Find Words

Solution

Let $n$ be length of str and $m$ length of dict. There are two pointers, i in str and j in dict.

Brute force solution is to compare 2 pointers until i gets to end of str. This is not time efficient especially when str is long. So we need to preprocess w/ data structures such as matrix or hashmap.

Matrix

Go from back to front, nextpos[i][j] is the next position of char j after str[i]. If str[i]==j, then nextpos[i][j] = i.

Complexity

time: $O(\max(n, m))$
space: $O(n)$

def findWords(self, str, dict):
    if not str or not dict:
        return []
    n, res = len(str), []
    nextpos = [[n for _ in range(26)] for _ in range(n+1)]
    # preprocessing
    for i in reversed(range(n)):
        for j in range(26):
            nextpos[i][j] = nextpos[i+1][j]
            if ord(str[i]) - ord('a') == j:
                nextpos[i][j] = i
    # `nextpos` can also be dict
    # nextpos = {}
    # for i in range(n):
    #     nextpos.setdefault(str[i], []).append(i)

    # 2 pointers comparision
    for word in dict:
        # i points in str, j points in dict
        i, j, m = 0, 0, len(word)
        while i < n and j < m:
            i = nextpos[i][ord(word[j]) - ord('a')]
            if i == n: # word not found in str
                break
            i += 1
            j += 1
        if j == m:
            res.append(word)
    return res

Finite Automaton

index records the matched position of words in dict. Search across str, if index[j] is at least as long as length of current word, then word is already matched. Else if char str[i] is equal to next char of word j, increment index[j] by 1.

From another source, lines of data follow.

-- ==== Sys2Proof/Machine/Framer.lean ====
section
/-! DEFINITION. Sys2Proof/Machine/Framer.lean: HDRSIZE, DECLEN, PKTTYPE, PKTSUB, WRHDR (44_framer.md). -/

namespace Sys2Proof.Machine

/-- HDRSIZE (44_framer.md R272). -/
def execHdrsize (s : State) : Host.Outcome State Fault Refusal :=
  s.finish <|
  Eval.check (s.inBuf s.srcAddr 1) .bufRange <|
  (s.memByte s.srcAddr).bind fun m =>
  .ok (s.withResults (headerSize m) m.toNat)

/-- DECLEN (44_framer.md R273): always reads three bytes (R271). -/
def execDeclen (s : State) : Host.Outcome State Fault Refusal :=
  s.finish <|
  Eval.check (s.inBuf s.srcAddr 3) .bufRange <|
  (s.memByte s.srcAddr).bind fun b0 =>
  (s.memByte (s.srcAddr + 1)).bind fun b1 =>
  (s.memByte (s.srcAddr + 2)).bind fun b2 =>
  .ok (s.withResults (declaredLength b0 b1 b2) (headerSize b0))

/-- The payload byte at index h + k of the frame at SRC, for PKTTYPE (k = 0) and PKTSUB (k = 1) (44_framer.md R274, R275). -/
def State.payloadByte (s : State) (k : Nat) : Eval State :=
  (s.framePrologue s.srcAddr false).bind fun p =>
  Eval.check (p.h + (k + 1) ≤ p.len) .invalidLength <|
  Eval.check (s.inBuf s.srcAddr (p.h + (k + 1))) .bufRange <|
  (s.memByte (s.srcAddr + (p.h + k))).bind fun b =>
  .ok (s.withResults b.toNat p.len)

/-- PKTTYPE (44_framer.md R274). -/
def execPkttype (s : State) : Host.Outcome State Fault Refusal := s.finish (s.payloadByte 0)

/-- PKTSUB (44_framer.md R275). -/
def execPktsub (s : State) : Host.Outcome State Fault Refusal := s.finish (s.payloadByte 1)

/-- WRHDR (44_framer.md R276). -/
def execWrhdr (s : State) : Host.Outcome State Fault Refusal :=
  let m := s.markerOperand
  let h := headerSize m
  let len := s.lenVal
  s.finish <|
  Eval.check (h ≠ 0) .invalidHeaderMarker <|
  Eval.check (1 ≤ len ∧ len ≤ lengthLimit h) .invalidLength <|
  Eval.check (s.inBuf s.dstAddr h) .bufRange <|
  .ok (((s.memWrite s.dstAddr [m]).writeLength s.dstAddr h len).withResults h 0)

end Sys2Proof.Machine
end

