-- ==== Sys2Proof/Machine/HostPort.lean ====
section
/-! DEFINITION. Sys2Proof/Machine/HostPort.lean: the host register map and the host's accesses (10_state.md R32 to R47;
20_memory.md R81 to R84, R88; 30_encoding.md R125; 70_reset_and_hazards.md R380, R390 to R392). -/

namespace Sys2Proof.Machine

/-- The registers of 10_state.md R32. -/
inductive Reg where
  | id
  | ctrl
  | status
  | cmd
  | src
  | dst
  | len
  | arg0
  | arg1
  | result0
  | result1
  | streamLevel
  | ectrCount
  | ectrMin
  | ectrMax
  | dctrCount
  | dctrMin
  | dctrMax
  | ekey (j : Fin 12)
  | dkey (j : Fin 12)
  | xkeyw (j : Fin 8)
deriving DecidableEq, Repr

/-- The offset of each register (10_state.md R32). -/
def Reg.offset : Reg → Nat
  | .id => 0x000
  | .ctrl => 0x004
  | .status => 0x008
  | .cmd => 0x00C
  | .src => 0x010
  | .dst => 0x014
  | .len => 0x018
  | .arg0 => 0x01C
  | .arg1 => 0x020
  | .result0 => 0x024
  | .result1 => 0x028
  | .streamLevel => 0x030
  | .ectrCount => 0x040
  | .ectrMin => 0x044
  | .ectrMax => 0x048
  | .dctrCount => 0x050
  | .dctrMin => 0x054
  | .dctrMax => 0x058
  | .ekey j => 0x100 + 4 * j.val
  | .dkey j => 0x140 + 4 * j.val
  | .xkeyw j => 0x180 + 4 * j.val

/-- The registers of the map, in its order (10_state.md R32). -/
def allRegs : List Reg :=
  [.id, .ctrl, .status, .cmd, .src, .dst, .len, .arg0, .arg1, .result0, .result1, .streamLevel,
   .ectrCount, .ectrMin, .ectrMax, .dctrCount, .dctrMin, .dctrMax] ++
  (List.finRange 12).map .ekey ++ (List.finRange 12).map .dkey ++ (List.finRange 8).map .xkeyw

/-- The register at an offset, or none where nothing is mapped (10_state.md R32). -/
def regAt (off : Nat) : Option Reg := allRegs.find? fun r => r.offset = off

/-- What a register reads as while BUSY = 0 (10_state.md R32 to R47): CMD reads 0, and the counters' bits [31:8] and
CTRL's bits [31:1] read 0. -/
def State.regValue (s : State) : Reg → Word
  | .id => Config.idValue
  | .ctrl => 0#31 ++ bit s.acceptBadCsum
  | .status => s.statusWord
  | .cmd => 0#32
  | .src => s.src
  | .dst => s.dst
  | .len => s.len
  | .arg0 => s.arg0
  | .arg1 => s.arg1
  | .result0 => s.result0
  | .result1 => s.result1
  | .streamLevel => BitVec.ofNat 32 s.sb.length
  | .ectrCount => s.ectr.count.setWidth 32
  | .ectrMin => s.ectr.min.setWidth 32
  | .ectrMax => s.ectr.max.setWidth 32
  | .dctrCount => s.dctr.count.setWidth 32
  | .dctrMin => s.dctr.min.setWidth 32
  | .dctrMax => s.dctr.max.setWidth 32
  | .ekey j => s.ekey[j.val]
  | .dkey j => s.dkey[j.val]
  | .xkeyw j => s.xkeyw[j.val]

/-- A CMD write of w (30_encoding.md R125): accepted while BUSY = 0, with the delay of the engine's step drawn as a free
value (93_implementation_defined.md U5); dropped with OVERRUN <- 1 while BUSY = 1. -/
def State.issue (s : State) (w : Word) : State :=
  if s.busy then { s with overrun := true }
  else { s.accept w with delay := Config.completionDelay s.draws, draws := s.draws + 1 }

/-- What a 32-bit register write does while BUSY = 0 (10_state.md R32 to R47): a read-only register ignores it. -/
def State.writeReg (s : State) (r : Reg) (v : Word) : State :=
  match r with
  | .id => s
  | .ctrl => { s with acceptBadCsum := v.getLsbD 0 }
  | .status => s.writeStatus v
  | .cmd => s.issue v
  | .src => { s with src := v }
  | .dst => { s with dst := v }
  | .len => { s with len := v }
  | .arg0 => { s with arg0 := v }
  | .arg1 => { s with arg1 := v }
  | .result0 => s
  | .result1 => s
  | .streamLevel => s
  | .ectrCount => { s with ectr := { s.ectr with count := v.extractLsb' 0 8 } }
  | .ectrMin => { s with ectr := { s.ectr with min := v.extractLsb' 0 8 } }
  | .ectrMax => { s with ectr := { s.ectr with max := v.extractLsb' 0 8 } }
  | .dctrCount => { s with dctr := { s.dctr with count := v.extractLsb' 0 8 } }
  | .dctrMin => { s with dctr := { s.dctr with min := v.extractLsb' 0 8 } }
  | .dctrMax => { s with dctr := { s.dctr with max := v.extractLsb' 0 8 } }
  | .ekey j => { s with ekey := s.ekey.set j.val v }
  | .dkey j => { s with dkey := s.dkey.set j.val v }
  | .xkeyw j => { s with xkeyw := s.xkeyw.set j.val v }

/-- The registers a host may write while BUSY = 1 (70_reset_and_hazards.md R390). -/
def Reg.writableBusy (r : Reg) : Bool := r = .status || r = .cmd

/-- The registers whose read while BUSY = 1 is a hazard (70_reset_and_hazards.md R391). -/
def Reg.readHazard (r : Reg) : Bool :=
  r = .result0 || r = .result1 || r = .streamLevel || r = .ectrCount || r = .dctrCount

/-- The bytes of an access (20_memory.md R83). -/
def Width.bytes : Width → Nat
  | .w8 => 1
  | .w16 => 2
  | .w32 => 4

/-- The width of bus data. -/
def BusData.width : BusData → Width
  | .d8 _ => .w8
  | .d16 _ => .w16
  | .d32 _ => .w32

/-- The bytes of bus data, the byte of the lowest address first: little-endian (20_memory.md R83). -/
def BusData.toBytes : BusData → List Byte
  | .d8 v => [v]
  | .d16 v => [v.extractLsb' 0 8, v.extractLsb' 8 8]
  | .d32 v => [v.extractLsb' 0 8, v.extractLsb' 8 8, v.extractLsb' 16 8, v.extractLsb' 24 8]

/-- Bus data of a width from bytes, little-endian (20_memory.md R83). -/
def BusData.ofBytes (w : Width) (bs : List Byte) : BusData :=
  match w with
  | .w8 => .d8 (bs.getD 0 0#8)
  | .w16 => .d16 (bs.getD 1 0#8 ++ bs.getD 0 0#8)
  | .w32 => .d32 (bs.getD 3 0#8 ++ bs.getD 2 0#8 ++ bs.getD 1 0#8 ++ bs.getD 0 0#8)

/-- Data goes back to the host. -/
def State.respond (s : State) (d : BusData) : State := { s with hostReads := s.hostReads ++ [d] }

/-- A read of STATUS (10_state.md R35). While BUSY = 1, SSTATE and FRAME_AVAIL are free values and the other fields are
defined (70_reset_and_hazards.md R391; 93_implementation_defined.md U3a). -/
def State.readStatus (s : State) : State :=
  if s.busy then
    let f := Config.busyStreamBits s.draws
    { s.respond (.d32 (s.statusWith (f.extractLsb' 0 2) (f.extractLsb' 2 1))) with draws := s.draws + 1 }
  else s.respond (.d32 s.statusWord)

/-- An access to the register space must be an aligned 32-bit word (20_memory.md R83, R84). -/
def registerAccess (w : Width) (off : Nat) : Bool := w = .w32 && off % 4 = 0

/-- A host read of width w at offset off (20_memory.md R81, R83, R84; 70_reset_and_hazards.md R391). No register read has
a side effect on the block's own state (20_memory.md R88). The order of the tests is the model's where more than one
applies: outside, then width and alignment, then BUSY, then unwritten (DESIGN CHOICE, log entry 23; log entry 10). -/
def State.hostRead (s : State) (w : Width) (off : Nat) : Host.Outcome State Fault Refusal :=
  if Config.windowBase + s.params.bufSize < off + w.bytes then .refused .outsidePcb
  else if off < Config.windowBase then
    if registerAccess w off then
      match regAt off with
      | none => .next (s.respond (.d32 0#32))
      | some .status => .next s.readStatus
      | some r => if s.busy && r.readHazard then .fault .busyRead else .next (s.respond (.d32 (s.regValue r)))
    else .refused .badAccess
  else if off % w.bytes ≠ 0 then .refused .badAccess
  else if s.busy then .fault .busyRead
  else
    match s.buf.readBytes (off - Config.windowBase) w.bytes with
    | none => .fault .unwrittenRead
    | some bs => .next (s.respond (BusData.ofBytes w bs))

/-- A host write of d at offset off (20_memory.md R81, R83, R84; 70_reset_and_hazards.md R390). The order of the tests is
the model's where more than one applies: outside, then width and alignment, then BUSY (DESIGN CHOICE, log entry 23;
log entry 10). -/
def State.hostWrite (s : State) (off : Nat) (d : BusData) : Host.Outcome State Fault Refusal :=
  if Config.windowBase + s.params.bufSize < off + d.width.bytes then .refused .outsidePcb
  else if off < Config.windowBase then
    match d with
    | .d32 v =>
      if registerAccess .w32 off then
        match regAt off with
        | none => .next s
        | some r => if s.busy && !r.writableBusy then .fault .busyWrite else .next (s.writeReg r v)
      else .refused .badAccess
    | _ => .refused .badAccess
  else if off % d.width.bytes ≠ 0 then .refused .badAccess
  else if s.busy then .fault .busyWrite
  else .next (s.memWrite (off - Config.windowBase) d.toBytes)

/-- An access of n bytes, n none of the widths of 20_memory.md R83: refused, busy or not (92_eei_decisions.md D4; log
entries 23, 24). -/
def State.hostOtherWidth (s : State) (n off : Nat) : Host.Outcome State Fault Refusal :=
  if Config.windowBase + s.params.bufSize < off + n then .refused .outsidePcb else .refused .badAccess

/-- An access at platform address addr reaches offset addr - PCB_BASE (10_state.md R32). What lies below PCB_BASE is the
platform's (20_memory.md R94; log entry 2). -/
def State.onBus (s : State) (addr : Nat) (access : Nat → Host.Outcome State Fault Refusal) :
    Host.Outcome State Fault Refusal :=
  if addr < s.params.pcbBase then .refused .outsidePcb else access (addr - s.params.pcbBase)

/-- The platform's reset (70_reset_and_hazards.md R380, R381): every piece of the block's state at its reset value, a
pending command abandoned. What the outside world does next and has read stays, and so does the count of drawn values. -/
def State.platformReset (s : State) : State :=
  { State.resetWith s.params with draws := s.draws, hostQueue := s.hostQueue, hostReads := s.hostReads }

/-- WAIT (30_encoding.md R137): read STATUS, and again until BUSY reads 0. -/
def State.hostWait (s : State) : State :=
  if s.busy then { s.readStatus with hostQueue := .wait :: s.hostQueue } else s.readStatus

/-- One event of the host port, already taken from the queue. -/
def State.hostEvent (s : State) (e : HostEvent) : Host.Outcome State Fault Refusal :=
  match e with
  | .read w addr => s.onBus addr fun off => s.hostRead w off
  | .write addr d => s.onBus addr fun off => s.hostWrite off d
  | .otherWidth addr n => s.onBus addr fun off => s.hostOtherWidth n off
  | .wait => .next s.hostWait
  | .reset => .next s.platformReset

end Sys2Proof.Machine
end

Note that we can't just append word to res as soon as index[j] >= len(dict[j]), as the problem requires res to be in dictionary order.

Complexity

time: $O(nm)$
space: $O(n)$

def findWords(self, str, dict):
    n = len(dict)
    index = [0 for _ in range(n)]
    for i in range(len(str)):
        for j in range(n):
            # finished matching already
            if index[j] >= len(dict[j]):
                continue
            # if index[j]-th char in j-th word in `dict` matches w/ `str[i]`
            # then move index[j] to the right by 1
            if dict[j][index[j]] == str[i]:
                index[j] += 1
    res = []
    for j in range(n):
        if index[j] >= len(dict[j]):
            res.append(dict[j])
    return res